As I walk out onto the top floor, someone calls my name.
“Emma!”
It’s Pastor Pete. His face lights up to see me. That’s one of the best things about him. And it’s not just me, it would be the same reaction for anyone. He’s genuinely happy to see people, especially teenagers.
He waves me over from his door. Well, one of his doors. Pastor Pete has two sides of his office. The office side, where his desk is, and a lounge side, with beanbag chairs and games and toys and stuff so students can hang out and talk to him.
“So, what’re you doing here today?”
“Nothing,” I say, which is universal teenager language for something.
“Wanna hang out for a minute?” he asks. “I could use a little break”
“Sure,” I say. Visiting Pastor Pete is as good a reason as any for being here.
“Awesome sauce,” he says. It’s an expression he uses a lot. I think he thinks it makes him sound cool.
He opens the door to the lounge side, and we go in.

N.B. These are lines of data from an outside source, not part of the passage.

/-- The effect of a half at issue keeps the canonical form. -/
def Half.Keeps (h : Half) : Prop := ∀ pre s : State, s.canonical = true → (h.eff pre s).canonical = true
/-- A half without an effect. -/
theorem Half.none_keeps : Half.none.Keeps := fun _ _ hs => hs
/-- A half that changes only its own thread. -/
theorem Half.keeps_of_modCur {h : Half} {f : State → Thread → Thread} (hf : h.eff = fun pre s => s.modCur (f pre)) : h.Keeps :=
  fun _ _ hs => by simp [hf, hs]
theorem loadHalf_keeps {rd srcs addr n ext warn} : (loadHalf rd srcs addr n ext warn).Keeps := fun _ _ hs => by simp [loadHalf, hs]
theorem storeHalf_keeps {rd srcs addr n} : (storeHalf rd srcs addr n).Keeps := fun _ _ hs => by simp [storeHalf, hs]
theorem feHalf_keeps {srcs dsts ra imm await spec} {ev : State → Nat → State → State}
    (hev : ∀ pre a s, s.canonical = true → (ev pre a s).canonical = true) : (feHalf srcs dsts ra imm await spec ev).Keeps :=
  fun _ _ hs => by simp [feHalf, hev _ _ _ hs]
theorem halfLdf_keeps {rd ra imm} : (halfLdf rd ra imm).Keeps := fun _ _ hs => by simp [halfLdf, feHalf, hs]
theorem halfLde_keeps {rd ra imm} : (halfLde rd ra imm).Keeps := feHalf_keeps fun _ _ _ hs => by simp [hs]
theorem halfStf_keeps {rd ra imm} : (halfStf rd ra imm).Keeps := feHalf_keeps fun _ _ _ hs => by simp [hs]
theorem halfSte_keeps {rd ra imm} : (halfSte rd ra imm).Keeps := feHalf_keeps fun _ _ _ hs => by simp [hs]
theorem halfWaitf_keeps {ra imm} : (halfWaitf ra imm).Keeps := fun _ _ hs => by simp [halfWaitf, feHalf, hs]
theorem amoHalf_keeps {n noret cas rd ra rb f} : (amoHalf n noret cas rd ra rb f).Keeps := fun pre s hs => by
  unfold amoHalf
  dsimp only
  split <;> simp [hs]
theorem dirHalf_keeps {rd ra srcs f} : (dirHalf rd ra srcs f).Keeps := fun _ _ hs => by simp [dirHalf, hs]
theorem blockHalf_keeps {rd ra rb src dst alignS alignD f} : (blockHalf rd ra rb src dst alignS alignD f).Keeps :=
  fun _ _ hs => by simp [blockHalf, hs]
theorem descHalf_keeps {k rd ra rb} : (descHalf k rd ra rb).Keeps := fun _ _ hs => by simp [descHalf, hs]
theorem plainHalf_keeps {k rd ra rb checks} : (plainHalf k rd ra rb checks fun _ s => s).Keeps := fun _ _ hs => by simp [plainHalf, hs]
theorem arriveHalf_keeps {opens ra} : (arriveHalf opens ra).Keeps := fun _ _ hs => by
  unfold arriveHalf
  dsimp only
  split <;> simp [hs]
theorem mxPlain_keeps {k rd ra act} : (mxPlain k rd ra act).Keeps := fun _ _ hs => by simp [mxPlain, hs]
theorem mxDescHalf_keeps {k ra} : (mxDescHalf k ra).Keeps := fun _ _ hs => by
  unfold mxDescHalf
  dsimp only
  split <;> simp [hs]
theorem crgetHalf_keeps {rd srcs sl num} : (crgetHalf rd srcs sl num).Keeps := fun _ _ hs => by
  unfold crgetHalf
  dsimp only
  split <;> simp [hs]
theorem crsetHalf_keeps {ra srcs sl num} : (crsetHalf ra srcs sl num).Keeps := fun _ _ hs => by
  unfold crsetHalf
  dsimp only
  split <;> simp [hs]
theorem halfMstat_keeps {rd ra rb} : (halfMstat rd ra rb).Keeps := fun _ _ hs => by simp [halfMstat, hs]
theorem halfTfence_keeps : halfTfence.Keeps := fun _ _ hs => by simp [halfTfence, hs]
theorem halfFreeze_keeps {rd ra} : (halfFreeze rd ra).Keeps := fun _ _ hs => by simp [halfFreeze, hs]
theorem halfSplit_keeps {rd ra} : (halfSplit rd ra).Keeps := fun _ _ hs => by simp [halfSplit, hs]
theorem halfTstat_keeps {rd ra} : (halfTstat rd ra).Keeps := fun _ _ hs => by simp [halfTstat, hs]
theorem halfBars_keeps {rd ra} : (halfBars rd ra).Keeps := fun _ _ hs => by simp [halfBars, hs]
theorem halfFence_keeps {ra} : (halfFence ra).Keeps := fun _ _ hs => by simp [halfFence, hs]
theorem halfYield_keeps : halfYield.Keeps := fun _ _ hs => by
  unfold halfYield
  dsimp only
  split
  · split <;> simp [hs]
  · simp [hs]
theorem halfSleep_keeps {rd ra} : (halfSleep rd ra).Keeps := fun _ _ hs => by
  unfold halfSleep
  dsimp only
  split <;> simp [hs]
theorem halfWake_keeps {ra} : (halfWake ra).Keeps := fun _ _ hs => by
  unfold halfWake
  dsimp only
  split <;> simp [hs]
theorem halfSpawn_keeps {rd ra rb} : (halfSpawn rd ra rb).Keeps := fun _ _ hs => by
  unfold halfSpawn
  dsimp only
  split <;> simp [hs]
theorem halfSend_keeps {rd ra rb} : (halfSend rd ra rb).Keeps := fun _ _ hs => by simp [halfSend, hs]
theorem halfExit_keeps : halfExit.Keeps := fun _ _ hs => by simp [halfExit, hs]
theorem halfSusp_keeps {rd ra rb} : (halfSusp rd ra rb).Keeps := fun _ _ hs => by
  unfold halfSusp
  dsimp only
  split <;> simp [hs]
theorem halfResume_keeps {rd ra} : (halfResume rd ra).Keeps := fun _ _ hs => by
  unfold halfResume
  dsimp only
  split
  · simp [State.imaged_canonical, hs]
  · simp [hs]
theorem halfFree_keeps {rd ra} : (halfFree rd ra).Keeps := fun _ _ hs => by
  unfold halfFree
  dsimp only
  split <;> simp [hs]
theorem halfRdctx_keeps {rd ra rb} : (halfRdctx rd ra rb).Keeps := fun _ _ hs => by simp [halfRdctx, hs]
theorem halfWrctx_keeps {rd ra rb} : (halfWrctx rd ra rb).Keeps := fun _ _ hs => by simp [halfWrctx, hs]
theorem halfLend_keeps {ra} : (halfLend ra).Keeps := fun _ _ hs => by simp [halfLend, hs]
theorem halfTimer_keeps {ra rb} : (halfTimer ra rb).Keeps := fun _ _ hs => by simp [halfTimer, hs]
theorem halfPrio_keeps {ra} : (halfPrio ra).Keeps := Half.keeps_of_modCur rfl
theorem halfRft_keeps : halfRft.Keeps := fun _ _ hs => by simp [halfRft, hs]
theorem halfTlbinv_keeps {rd ra rb} : (halfTlbinv rd ra rb).Keeps := fun _ _ hs => by simp [halfTlbinv, hs]
theorem halfAsid_keeps {ra} : (halfAsid ra).Keeps := fun _ _ hs => by simp [halfAsid, hs]
theorem halfNotify_keeps {ra} : (halfNotify ra).Keeps := fun _ _ hs => by simp [halfNotify, hs]
theorem halfPerf_keeps {rd ra} : (halfPerf rd ra).Keeps := fun _ _ hs => by simp [halfPerf, hs]
theorem halfWdog_keeps {ra} : (halfWdog ra).Keeps := fun _ _ hs => by simp [halfWdog, hs]
theorem halfOf_keeps (i : Instr) : (halfOf i).Keeps := by
  cases i with
  | add | addSl | sub | subSl | and | andSl | or | orSl | xor | xorSl | andn | andnSl | orn | ornSl | xnor | xnorSl | sll | sllSl | srl |
    srlSl | sra | sraSl | ror | rorSl | min | minSl | max | maxSl | minz | minzSl | maxz | maxzSl | addi | mul | mulSl | mulh | mulhSl |
    mulhz | mulhzSl | mulhsz | mulhszSl | div | divSl | divz | divzSl | rem | remSl | remz | remzSl | clz | ctz | popc | sxb | sxh | sxw |
    zxb | zxh | zxw | sel | selSl | addx | addxSl | li | liz | lih | pget | fclass | nisplit | nijoin | spst | bfx | bfxz | bfi | pand | por
    | pxor | pandn | porn | pnor | pput | cmpEq | cmpEqSl | cmpLt | cmpLtSl | cmpLe | cmpLeSl | cmpLtz | cmpLtzSl | cmpLez | cmpLezSl | fadd
    | fsub | fmul | fma | fmin | fmax | fcmpEq | fcmpLt | fcmpLe | fcmpUn | cvt | br | brl | loop | bz | bnz | jr | jrl =>
    exact Half.keeps_of_modCur rfl
  | ldb | ldbz | ldh | ldhz | ldw | ldwz | ldd | ldx =>
    dsimp only [halfOf, halfLdb, halfLdbz, halfLdh, halfLdhz, halfLdw, halfLdwz, halfLdd, halfLdx]
    exact loadHalf_keeps
  | stb | sth | stw | std | stx =>
    dsimp only [halfOf, halfStb, halfSth, halfStw, halfStd, halfStx]
    exact storeHalf_keeps
  | ldf => exact halfLdf_keeps
  | lde => exact halfLde_keeps
  | stf => exact halfStf_keeps
  | ste => exact halfSte_keeps
  | waitf => exact halfWaitf_keeps
  | amoadd | amomax | amomin | amomaxz | amominz | amoand | amoor | amoxor | amoswap | amocas | amofadd | amofmax | amofmin =>
    dsimp only [halfOf, halfAmoadd, halfAmomax, halfAmomin, halfAmomaxz, halfAmominz, halfAmoand, halfAmoor, halfAmoxor, halfAmoswap,
      halfAmocas, halfAmofadd, halfAmofmax, halfAmofmin, amoInt, amoFp]
    exact amoHalf_keeps
  | dlook | dins | ddel =>
    dsimp only [halfOf, halfDlook, halfDins, halfDdel]
    exact dirHalf_keeps
  | qbsE2m1 | qbsE4m3 | dqbsE2m1 | dqbsE4m3 =>
    dsimp only [halfOf, halfQbsE2m1, halfQbsE4m3, halfDqbsE2m1, halfDqbsE4m3, qbsHalf, dqbsHalf]
    exact blockHalf_keeps
  | mstat => exact halfMstat_keeps
  | munstat | macc | mstatus => exact mxPlain_keeps
  | mma | mrd | mrdv => exact mxDescHalf_keeps
  | put | putI | putR | putG | readB | readP | readC | takeB | takeP | takeC | takeN | range | accO | accA | ctrO | copyin | copyout | copyr
    => exact descHalf_keeps
  | ctrA | tcancel =>
    dsimp only [halfOf, halfCtrA, halfTcancel]
    exact plainHalf_keeps
  | tfence => exact halfTfence_keeps
  | freeze => exact halfFreeze_keeps
  | split => exact halfSplit_keeps
  | tstat => exact halfTstat_keeps
  | bars => exact halfBars_keeps
  | barr | barw => exact arriveHalf_keeps
  | fence => exact halfFence_keeps
  | yield => exact halfYield_keeps
  | sleep => exact halfSleep_keeps
  | wake => exact halfWake_keeps
  | spawn => exact halfSpawn_keeps
  | send => exact halfSend_keeps
  | exit => exact halfExit_keeps
  | prio => exact halfPrio_keeps
  | susp => exact halfSusp_keeps
  | resume => exact halfResume_keeps
  | free => exact halfFree_keeps
  | rdctx => exact halfRdctx_keeps
  | wrctx => exact halfWrctx_keeps
  | lend => exact halfLend_keeps
  | timer => exact halfTimer_keeps
  | crget | crgetSl =>
    dsimp only [halfOf, halfCrget, halfCrgetSl]
    exact crgetHalf_keeps
  | crset | crsetSl =>
    dsimp only [halfOf, halfCrset, halfCrsetSl]
    exact crsetHalf_keeps
  | rft => exact halfRft_keeps
  | tlbinv => exact halfTlbinv_keeps
  | asid => exact halfAsid_keeps
  | notify => exact halfNotify_keeps
  | perf => exact halfPerf_keeps
  | wdog => exact halfWdog_keeps
  | _ => exact Half.none_keeps
theorem halfV_keeps {o} : (halfV o).Keeps := fun _ _ hs => by simp [halfV, hs]
@[simp] theorem State.issueWord_canonical {s : State} {lent w} (hs : s.canonical = true) : (s.issueWord lent w).canonical = true := by
  unfold State.issueWord
  split
  · simp [hs]
  · exact State.issue_canonical hs (halfOf_keeps _ s) (halfV_keeps s)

He goes to the mini-fridge. “Want something to drink?”
“Water?”
“Coming up.”
He hands me a water, and we settle into beanbag chairs.
“I really appreciate what you did at the vigil the other night. Several people mentioned how special that was.”
“I’m glad to hear that.”
“So how have you been holding up with all this?” he asks. He’s the first person who seems genuinely concerned about me, and it feels nice. I wish I could tell him everything. Or maybe I wish telling him everything would lead to a solution.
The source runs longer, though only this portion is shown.